- _YOUR TASK_
Count up the lines in the listing below that hold "turns", and answer with the total alone.

..........

-- ==== Sys2Proof/Machine/Step.lean ====
section
/-! DEFINITION. One step of the package: the next turn of the agenda, seen from a core; with no agenda, the core in focus
tries to issue its next bundle. The agenda says which agent moves next; the spec leaves that open (log 6). -/

namespace Sys2Proof.Machine

/-- The rows that are moves: a bundle issues them, the agenda does not (R45). -/
def isMove (i : Instr) : Bool :=
  match i with
  | .nop => true
  | _ => (moveFields i).isSome

/-- The state in which a turn of core c begins. -/
def State.turn (s : State) (c : Nat) (rest : List Turn) : State :=
  { ({ s with agenda := rest, turns := s.turns + 1 } : State).focus c with status := none, out := [] }

def step (s : State) : Host.Outcome State Fault Refusal :=
  match s.agenda with
  | [] => exec .bundleIssue { s with turns := s.turns + 1 }
  | .core c :: rest => if c < Config.cores then exec .bundleIssue (s.turn c rest) else .fault .noSuchCore
  | .event c i :: rest =>
    if c < Config.cores then (if isMove i then .next (s.turn c rest) else exec i (s.turn c rest)) else .fault .noSuchCore

/-- `s` with the move of the table's word in the slot it stands in, as the next bundle of the core in focus: nothing else
on the agenda, the core running a task of context 0 that has every register (log 8). -/
def State.withFetchWord (s : State) (nbits w : Nat) : State := s.placeWord nbits w

end Sys2Proof.Machine
end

..........

- _TASK SOLUTION_
2